Abkommen von Cartagena (1969)
Das Abkommen von Cartagena vom 26. Mai 1969 ist die juristische Grundlage der Andenrechtsordnung, einer supranationalen Rechtsordnung, deren Vorbild das europäische Gemeinschaftsrecht ist.
Andenrechtsordnung
Kennzeichnend für die Andenrechtsordnung ist die Zersplitterung ihrer grundlegendsten Normen in eine Vielzahl von Abkommen. Ursächlich für diese Unübersichtlichkeit sind die vielfältigen Modifizierungen, welchen das Recht der Andengemeinschaft in den letzten Jahrzehnten unterworfen worden ist.

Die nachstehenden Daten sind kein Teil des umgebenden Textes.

-- ==== Sys2Proof/Machine/Halt.lean ====
section
/-! DEFINITION. Debug halt and resume (R537–R539). -/

namespace Sys2Proof.Machine

/-- A trigger: the Bambipin sites of `smask` stop; while any site is halted it is ignored and counted (R538). A halt
is noted for attestation (R447). -/
def State.haltTrigger (s : State) : State :=
  if s.obs.halted ≠ 0 then {s with obs := {s.obs with ignored := s.obs.ignored + 1}}
  else
    let sites := (List.range 16).filter (fun x => s.obs.smask.getLsbD x && !s.isGraft x)
    let recs := sites.foldl (fun t x => tmod {} t x (fun (r : HaltRec) => { r with
      tstop := s.time.now, smear := Config.freeNat s.freeCtr (16 + x) % 65, unl := !s.time.tlock })) s.obs.rec'
    let flag : BitVec 3 := if sites.isEmpty then 0 else 2
    { s.bump with
      obs := {s.obs with halted := sites.foldl (fun m x => m ||| siteBit x) 0, rec' := recs},
      sec := {s.sec with sticky := s.sec.sticky ||| flag} }

/-- A resume: every halted site runs again, and `stop` is set in each of its cores (R522, R538). -/
def State.haltResume (s : State) : State :=
  let sites := (List.range 16).filter (fun x => s.obs.halted.getLsbD x)
  let s := {s with obs := { s.obs with
    halted := 0, rec' := sites.foldl (fun t x => tmod {} t x (fun (r : HaltRec) => {r with tres := s.time.now})) s.obs.rec' }}
  sites.foldl (fun s x => s.modDie x (fun d => d.flagAll 8)) s

/-- A write of `HLTCTL`: `smask` unless a site is halted, then `go`, then `res` (R538). -/
def State.hltctlWrite (s : State) (v : Nat) : State :=
  let s := if s.obs.halted ≠ 0 then s else {s with obs := {s.obs with smask := BitVec.ofNat 16 v}}
  let s := if bit v 16 then s.haltTrigger else s
  if bit v 17 then s.haltResume else s

/-- HALT. -/
def execHalt (s : State) : Res := .next s.haltTrigger
/-- RESUME. -/
def execResume (s : State) : Res := .next s.haltResume

end Sys2Proof.Machine
end

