/-- A module with a configuration (R303): the step it stands at counts from the highest. -/
def Module.trained (m : Module) (a : Nat) (r : TrainResult) : Module :=
  let ch := m.rx.spd ≠ r.spd || m.rx.half ≠ r.half || m.rx.hsel ≠ r.hsel || m.rx.stvuse ≠ r.stvuse || m.rx.stvlane ≠ r.stvlane
    || m.tx.stvuse ≠ r.txUse || m.tx.stvlane ≠ r.txLane
  { m with st := .up, rx := m.rx.trained r r.stvuse r.stvlane ch, tx := m.tx.trained r r.txUse r.txLane ch,
           urgent := if ch then 0 else m.urgent, step := 2 * (topRate a - r.spd.val) + b2n r.half }

/-! ### Acceptance and repair (R303–R305) -/

/-- A lane meets every criterion (R304). -/
def lanePasses (l : LaneMeas) : Bool := 15 ≤ l.timing && 150 ≤ l.volts && l.errs = 0

/-- Lanes of half h of a die's module, and its staves: a standard package has none (R305). -/
def halfLanes (a h : Nat) : List Nat := let n := if a < 16 then 32 else 8; (List.range n).map (n * h + ·)
def halfStaves (a h : Nat) : List Nat := if a < 16 then [2 * h, 2 * h + 1] else []

/-- A half of a direction repaired: each failing or judged lane on a stave of the half that passes; none when they do not
suffice. A lane without a measurement fails. -/
def repairHalf (a h : Nat) (ms : List LaneMeas) (judged : List Nat) : Option (List (Nat × Nat)) :=
  let good := fun (i : Nat) => (match ms[i]? with | some l => lanePasses l | none => false) && !judged.contains i
  let n := if a < 16 then 64 else 16
  let bad := (halfLanes a h).filter (fun l => !good l)
  let staves := (halfStaves a h).filter (fun i => good (n + i))
  if bad.length ≤ staves.length then some (List.zip staves bad) else none

/-- Halves of a direction repaired. -/
def repairDir (a : Nat) (hs : List Nat) (ms : List LaneMeas) (judged : List Nat) : Option (List (Nat × Nat)) :=
  hs.foldl (fun r h => match r, repairHalf a h ms judged with
    | some ps, some qs => some (ps ++ qs)
    | _, _ => none) (some [])

/-- Staves in use and the lanes they replace, as `DLCFG` holds them (R314). -/
def staveUse (ps : List (Nat × Nat)) : BitVec 4 := BitVec.ofNat 4 (ps.foldl (fun n p => n + 2 ^ p.1) 0)
def staveLane (ps : List (Nat × Nat)) : BitVec 28 := BitVec.ofNat 28 (ps.foldl (fun n p => n + p.2 * 2 ^ (7 * p.1)) 0)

Hinzu kommt, dass die Modifizierungen zum Abkommen von Cartagena (AC) nicht nur durch entsprechende, als solche bezeichnete Änderungsprotokolle, wie etwa das Protokoll von Trujillo, sondern auch durch andere völkerrechtliche Verträge vorgenommen wurden. Ein Beispiel dafür ist der Vertrag über die Gründung des Andengerichtshofs (AGHV), der in seinen Rechtswirkungen teilweise auch einem Zusatzprotokoll zum AC gleicht. So lässt sich auch begründen, warum nicht das AC selbst, sondern der AGHV Aufschluss über die Rechtsquellen des Andengemeinschaftsrechts gibt. Nach seinem Art. 1 gehören zur Andenrechtsordnung:
- a) Das Abkommen von Cartagena, seine Protokolle und ergänzende Instrumente,
- b) Der AGHV,
- c) Die Decisiones (dt. Entscheidungen) des Außenministerrates und der Comision (dt. Kommission) ,
- d) Die Resoluciones (dt. Entschlüsse) des Generalsekretariats und
- e) Die Abkommen zur Complementación Industrial (dt. Industrielle Ergänzung) und sonstige zwischen den Mitgliedstaaten
und im Rahmen des Andenintegrationsprozesses abgeschlossene Abkommen.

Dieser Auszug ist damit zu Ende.